● **Collected data entries**
──────

/-- A floor freed by its holder h is handed to the elect e, whose command c is refused, leaving the floor empty, or acts with e as holder.
That ELECT_REFUSED comes before HOLDER is the model's choice (log 11), and that e's activity is not noted again is another (log 22)
(R33 to R35, R39). -/
abbrev HandedOver (s t : State) (tell : List Notice → Ports) (e : Requester) (c : Cmd) (n : InputIdx) (q : ProfileIdx) (k : SceneIdx)
    (x : Keystone) (d : Direction) (m : Bool) : Prop :=
  (let passed : Floor := { holder := some e, hold := false, elect := none, marker := s.floor.marker }
   let kept : Floor := { passed with holder := none }
   let u : State := { s with floor := passed }
   let told (l : List Notice) : Ports := tell (passed.notice :: l)
   (∀ y, s.handOverRefusal e c = some y →
      t = { s with
            ports := tell [{ cls := .floor, kind := 2, subject := requesterCode e, result := y.code,
                             extra := (codeByte (cmdCode c)).toNat }, kept.notice],
            floor := kept })
     ∧ (s.handOverRefusal e c = none →
      (c = .holdFloor →
        t = { s with ports := tell [{ passed with hold := true }.notice], floor := { passed with hold := true } })
      ∧ (c = (if m then .setMute else .clearMute) → Muting u t told m)
      ∧ (c = .selectProfile q → Reprofiles u t (told []) q)
      ∧ (c = .setKeystone q x → Rekeys u t (told []) q x)
      ∧ (c = .nudgeKeystone q d → Rekeys u t (told []) q (nudge (s.effectivePair q) d).1)
      ∧ (c = .selectInput n → Selects u t (fun _ => told) e n ∧ Starts u t (fun _ => told) e n)
      ∧ (c = .recallScene k →
        (s.recallLights e k = false ∨ s.lamp.state ≠ .off → Recalls u t (fun _ => told) e k)
          ∧ (s.recallLights e k = true → s.lamp.state = .off → EngineSound s → s.engine.powered = false → s.engine.blankReq = none →
            Relights u t (told (lampNotice 1 1 :: (s.struck 1).bandNotices)) e k))))

/-- At a unit's end the elect e's command c is tried in u, whose marker is clear: refused, it is discarded, with ELECT_REFUSED, and the floor
stays with the holder, or is empty if that one is barred; otherwise e takes the floor and it acts (R33, R34, R39, log 11, log 22). -/
abbrev ElectActs (u t : State) (tell : List Notice → Ports) (e : Requester) (c : Cmd) (n : InputIdx) (q : ProfileIdx) (k : SceneIdx)
    (x : Keystone) (d : Direction) (m : Bool) : Prop :=
  (let free : Floor := { holder := none, hold := false, elect := none, marker := false }
   let kept : Floor := if u.holderBarred then free else { u.floor with elect := none }
   (∀ y, u.handOverRefusal e c = some y →
      t = { u with
            ports := tell
              ({ cls := .floor, kind := 2, subject := requesterCode e, result := y.code, extra := (codeByte (cmdCode c)).toNat }
                :: if u.holderBarred then [free.notice] else []),
            floor := kept })
     ∧ (u.handOverRefusal e c = none → HandedOver u t tell e c n q k x d m))

/-- What the end of the switch w in u leaves, an elect e with command c behind it or none (R33, R99). -/
abbrev Chains (u t : State) (tell : List Notice → Ports) (w : Switch) (e : Requester) (c : Cmd) (n : InputIdx) (q : ProfileIdx)
    (k : SceneIdx) (x : Keystone) (d : Direction) (m : Bool) : Prop :=
  Completes u t tell w
    ∧ (u.engine.pendingTarget = none → u.engine.owedRelock = false → u.floor.marker = true → u.floor.elect = some (e, c) →
      u.floor.holder ≠ some e → ElectActs (u.idled w) t tell e c n q k x d m)

/-! ## The console -/

/-- The infrared code of a key (R174). -/
def irCode : Key → Nat
  | .power => 0x0A
  | .source => 0x14
  | .mute => 0x1E
  | .eco => 0x28
  | .normal => 0x29
  | .input n => 0x31 + n.val

/-- A key has formed command c with the console left as x, and intake takes it for LOCAL: KEY_OUTCOME comes first; refused, it does nothing
more; otherwise it acts as its owner has it, or waits as elect, or is refused at the floor. That it is answered WRONG_STATE while a reset
is pending is the model's reading (log 20) (R6, R28 to R31, R40, R153, R155, R176, R178). -/
abbrev Ordered (s t : State) (x : Console) (c : Cmd) : Prop :=
  let told (v : Verdict) (b : Bool) (l : List Notice) : Ports :=
    s.ports.offerAll
      ({ cls := .console, kind := 1, subject := (codeByte (cmdCode c)).toNat, result := v.code, extra := if b then 1 else 0 } :: l)
  let u : State := { s.touch .console with console := x }
  let dark : State := { s with console := x, schedule := { s.schedule with deferral := none } }
  let ended : List Notice :=
    if s.schedule.deferral = none then [] else [{ cls := .schedule, kind := 3, subject := 0, result := 1, extra := 0 }]
  let w : State := { u with floor := s.floor.taken .console }
  let passed (v : Verdict) (l : List Notice) : Ports := told v false (s.floor.takenNotice .console ++ l)
  (s.resetWait ≠ none → t = { s with ports := told .wrongState false [], console := x })
    ∧ (s.resetWait = none →
      (∀ v, s.innerRefusal .console c = some v → t = { s with ports := told v false [], console := x })
      ∧ (s.innerRefusal .console c = none →
        (c = .lampOn → Lights u t (fun v l => told v false l) .console)
        ∧ (c = .lampOff → Darkens dark t (fun v l => told v false (ended ++ l)))
        ∧ (c = .setLampLevel .normal → Levels u t (fun v b => told v b []) .normal)
        ∧ (c = .setLampLevel .eco → Levels u t (fun v b => told v b []) .eco)
        ∧ (s.isFloor c = true →
          (FloorHeld s .console → t = { s with ports := told .floorHeld false [], console := x })
          ∧ (FloorBusy s .console → t = { s with ports := told .floorBusy false [], console := x })
          ∧ (FloorWaits s .console → t = { u with ports := told .waiting false [], floor := { s.floor with elect := some (.console, c) } })
          ∧ (FloorOpens s .console →
            (∀ n : InputIdx, c = .selectInput n → Selects w t passed .console n ∧ Starts w t passed .console n)
            ∧ (c = .setMute → Muting w t (passed .done) true)
            ∧ (c = .clearMute → Muting w t (passed .done) false)))))

/-- Key k is accepted, with the console left as x, and forms its command: POWER's by the lamp state, SOURCE's by the first other input from
the selected one on that is enabled and present, or none (R176, R177). -/
abbrev Pressed (s t : State) (x : Console) (k : Key) : Prop :=
  let from0 (d : InputIdx) : InputIdx := s.engine.selected + d
  let candidate (n : InputIdx) : Bool := s.enabled n && (s.source n).present
  let lights : Bool :=
    Decidable.decide (s.lamp.state = .off ∨ s.lamp.state = .fault ∨ (s.lamp.state = .cooldown ∧ s.lamp.pendingOn = none))
  (k = .power → Ordered s t x (if lights then .lampOn else .lampOff))
    ∧ (k = .source →
      ((∀ d : InputIdx, d ≠ 0 → candidate (from0 d) = false) → t = { s with console := x })
      ∧ ∀ d : InputIdx, d ≠ 0 → candidate (from0 d) = true → (∀ e : InputIdx, e ≠ 0 → e < d → candidate (from0 e) = false) →
          Ordered s t x (.selectInput (from0 d)))
    ∧ (k = .mute → Ordered s t x (if s.engine.userMute then .clearMute else .setMute))
    ∧ (k = .eco → Ordered s t x (.setLampLevel .eco))
    ∧ (k = .normal → Ordered s t x (.setLampLevel .normal))
    ∧ ∀ n : InputIdx, k = .input n → Ordered s t x (.selectInput n)

/-! ## The schedule -/

/-- The OUT_OF_FORCE notices of the kinds in force among some records and not among those left, in order of code (R160). -/
def lostNotices (before left : List Lockout) : List Notice :=
  ([.panelHold, .roomClosed, .serviceLock, .lampLock, .thermalLock].filter fun k =>
      (before.any fun l => l.kind == k) && !left.any fun l => l.kind == k).map fun k =>
    { cls := .lockout, kind := 2, subject := lockKindCode k, result := 0, extra := 0 }

/-- u's remembered entry x ends with none to follow: ENTRY is raised and an EXAM's PANEL_HOLD or a CLOSED's ROOM_CLOSED removed; after a
SESSION or EXAM the grace deferral starts, and with a grace of 0 ends at once and issues SCHEDULE's LAMP_OFF. That this is refused while a
reset is pending is the model's reading (log 20) (R19, R52, R55, R146, R147, R151, R153, R154, R157). -/
abbrev EntryEnds (u t : State) (tell : List Notice → Ports) (x : Effective) : Prop :=
  (let left : List Lockout := if x.kind = .session then u.lockouts else u.lockouts.filter fun l => !l.ofSchedule
   let notices : List Notice :=
     { cls := .schedule, kind := 1, subject := 0xFF, result := 0, extra := 0xFF } :: lostNotices u.lockouts left
   let starts : Notice := { cls := .schedule, kind := 2, subject := x.index.val, result := 0, extra := u.schedule.grace }
   let fires : Notice := { cls := .schedule, kind := 3, subject := 0, result := 0, extra := 0 }
   let gone : State := { u with lockouts := left, schedule := { u.schedule with remembered := none } }
   let fired : State := { gone with schedule := { gone.schedule with deferral := none } }
   let told (l : List Notice) : Ports := tell (notices ++ l)
   (x.kind = .closed → t = { gone with ports := told [] })
     ∧ (x.kind ≠ .closed → u.schedule.grace ≠ 0 → t =
        { gone with
          ports := told [starts],
          schedule := { gone.schedule with
            deferral := some { entryLeft := x.index, start := u.uptime, quietFrom := u.uptime, due := false } } })
     ∧ (x.kind ≠ .closed → u.schedule.grace = 0 →
      (u.resetWait ≠ none ∨ gone.inForce .serviceLock = true → t = { fired with ports := told [starts, fires] })
      ∧ (u.resetWait = none → gone.inForce .serviceLock = false → Darkens fired t (fun _ l => told (starts :: fires :: l)))))

/-- Entry x begins in u, after none or another, u's remembered entry. What that one leaves: the schedule's record of an EXAM or CLOSED is
removed, or carried over and renamed when x has the same kind. A deferral ends with result 2. CLOSED: when ROOM_CLOSED comes into force the
lamp is darkened at once. SESSION and EXAM: an EXAM's PANEL_HOLD is added with its effects on the floor; SCHEDULE's LAMP_ON acts by the
lamp's state; then SCHEDULE's recall of the entry's scene, but not when a SESSION or EXAM with the same scene came before: it takes the
floor and acts, or waits as elect, or is refused without effect. SCHEDULE's commands are refused while a reset is pending (log 20)
(R19, R40, R61, R146 to R151, R155, R160, R161). -/
abbrev EntryBegins (u t : State) (tell : List Notice → Ports) (x : Effective) : Prop :=
  (let old := u.schedule.remembered
   let carried : Bool := Decidable.decide (kindOf old = some x.kind ∧ x.kind ≠ .session)
   let removes : Bool := !carried && Decidable.decide (kindOf old = some .exam ∨ kindOf old = some .closed)
   let left : List Lockout := if removes then u.lockouts.filter fun l => !l.ofSchedule else u.lockouts
   let entered : List Notice :=
     { cls := .schedule, kind := 1, subject := x.index.val, result := 0, extra := entryKindCode x.kind }
       :: lostNotices u.lockouts left
       ++ (if u.schedule.deferral = none then [] else [{ cls := .schedule, kind := 3, subject := 0, result := 2, extra := 0 }])
   let kind : LockKind := if x.kind = .closed then .roomClosed else .panelHold
   let comes : Bool := !carried && Decidable.decide (x.kind ≠ .session) && !(left.any fun l => l.kind == kind)
   let locks : List Lockout :=
     if carried then u.lockouts.map fun l => if l.ofSchedule then { l with origin := .schedule x.index } else l
     else if x.kind = .session then left
     else insertLockout { kind := kind, origin := .schedule x.index, reason := none, setAt := u.uptime, expiry := none } left
   let notices : List Notice :=
     entered
       ++ if comes then
            { cls := .lockout, kind := 1, subject := lockKindCode kind, result := 0, extra := 0x10 + x.index.val }
              :: u.floor.underNotices kind
          else []
   let v : State :=
     { u with lockouts := locks, floor := if comes then u.floor.under kind else u.floor,
              schedule := { u.schedule with remembered := some x, deferral := none } }
   (x.kind = .closed →
      (comes = false → t = { v with ports := tell notices })
      ∧ (comes = true → Darkens v t (fun _ l => tell (notices ++ l))))
    ∧ (∀ k, x.scene = some k → x.kind ≠ .closed →
      (let same : Bool :=
         Decidable.decide ((kindOf old = some .session ∨ kindOf old = some .exam) ∧ old.bind Effective.scene = some k)
       let on : Bool := u.resetWait.isNone && (v.innerRefusal .schedule .lampOn).isNone
       let lit : State :=
         { v with lamp :=
             if on = true ∧ u.lamp.state = .cooldown then { u.lamp with pendingOn := some (.requester .schedule) }
             else if on = true ∧ u.lamp.state = .warmup then { u.lamp with heldOff := false } else u.lamp }
       let taken : Floor := v.floor.taken .schedule
       let refused : Bool := u.resetWait.isSome || (v.innerRefusal .schedule (.recallScene k)).isSome
       (same = true →
          (on = false → t = { v with ports := tell notices })
          ∧ (on = true → Lights v t (fun _ l => tell (notices ++ l)) .schedule))
        ∧ (same = false →
          (on = false ∨ u.lamp.state ≠ .off →
            (refused = true ∨ FloorHeld v .schedule ∨ FloorBusy v .schedule → t = { lit with ports := tell notices })
              ∧ (refused = false → FloorOpens v .schedule → v.recallLights .schedule k = false ∨ u.lamp.state ≠ .off →
                Recalls { lit with floor := taken } t
                  (fun _ l => tell (notices ++ v.floor.takenNotice .schedule ++ l)) .schedule k)
              ∧ (refused = false → FloorWaits v .schedule →
                t = { lit with ports := tell (notices ++ v.floor.displacedNotice),
                               floor := { v.floor with elect := some (.schedule, .recallScene k) } }))
          ∧ (on = true → u.lamp.state = .off →
            (refused = true ∨ FloorHeld v .schedule ∨ FloorBusy v .schedule →
              Lights v t (fun _ l => tell (notices ++ l)) .schedule)
            ∧ (EngineSound u → u.engine.powered = false → u.engine.blankReq = none → refused = false → FloorOpens v .schedule →
              Relights { v with floor := taken } t
                (tell (notices ++ lampNotice 1 1 :: (v.struck 1).bandNotices ++ v.floor.takenNotice .schedule)) .schedule k))))))

/-! ## The start after a reset -/

/-- The factory value of a record (R8, R81, R83, R123, R130, R142, R182). -/
def RecordId.factory : RecordId → Image
  | .authority => .authority { service := 0x7F, campus := 0x37, panel := 0x0F, console := 0x06 }
  | .wear =>
    .wear { wu := 0, lit := 0, realMinutes := 0, strikes := 0, dropOuts := 0, uncleanOffs := 0, replacements := 0,
            reinstatements := 0, identity := none, litMarker := false, defaulted := true }
  | .profile p => .profile p { v := 0, h := 0 }
  | .scene k =>
    .scene k { input := if h : k.val < 6 then ⟨k.val, h⟩ else 0, profile := 0, mute := false, level := .keep, power := .keep }
  | .entry e =>
    .entry e { inUse := false, kind := .session, days := 0, start := 0, finish := 1, parity := .any, scene := some 0,
               isProtected := false }
  | .source n => .source n { enabled := true, role := 0, aspect := .auto }
  | .lockout => .lockout []
  | .config => .config { ratedLife := 3000, grace := 10, room := some 0 }

/-- What a start takes for a record: the image the store holds, or the factory value when that fails its validity check (R182). -/
def Memory.started (m : Memory) (r : RecordId) : Image := if m.valid r then m.holds r else r.factory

──────

● **Work order**
Please print exactly what appears from the first line of the data through the line with "That ELECT_REFUSED comes", including both of those lines and nothing past them.

● **Task output**
/-- A floor freed by its holder h is handed to the elect e, whose command c is refused, leaving the floor empty, or acts with e as holder.
That ELECT_REFUSED comes before HOLDER is the model's choice (log 11), and that e's activity is not noted again is another (log 22)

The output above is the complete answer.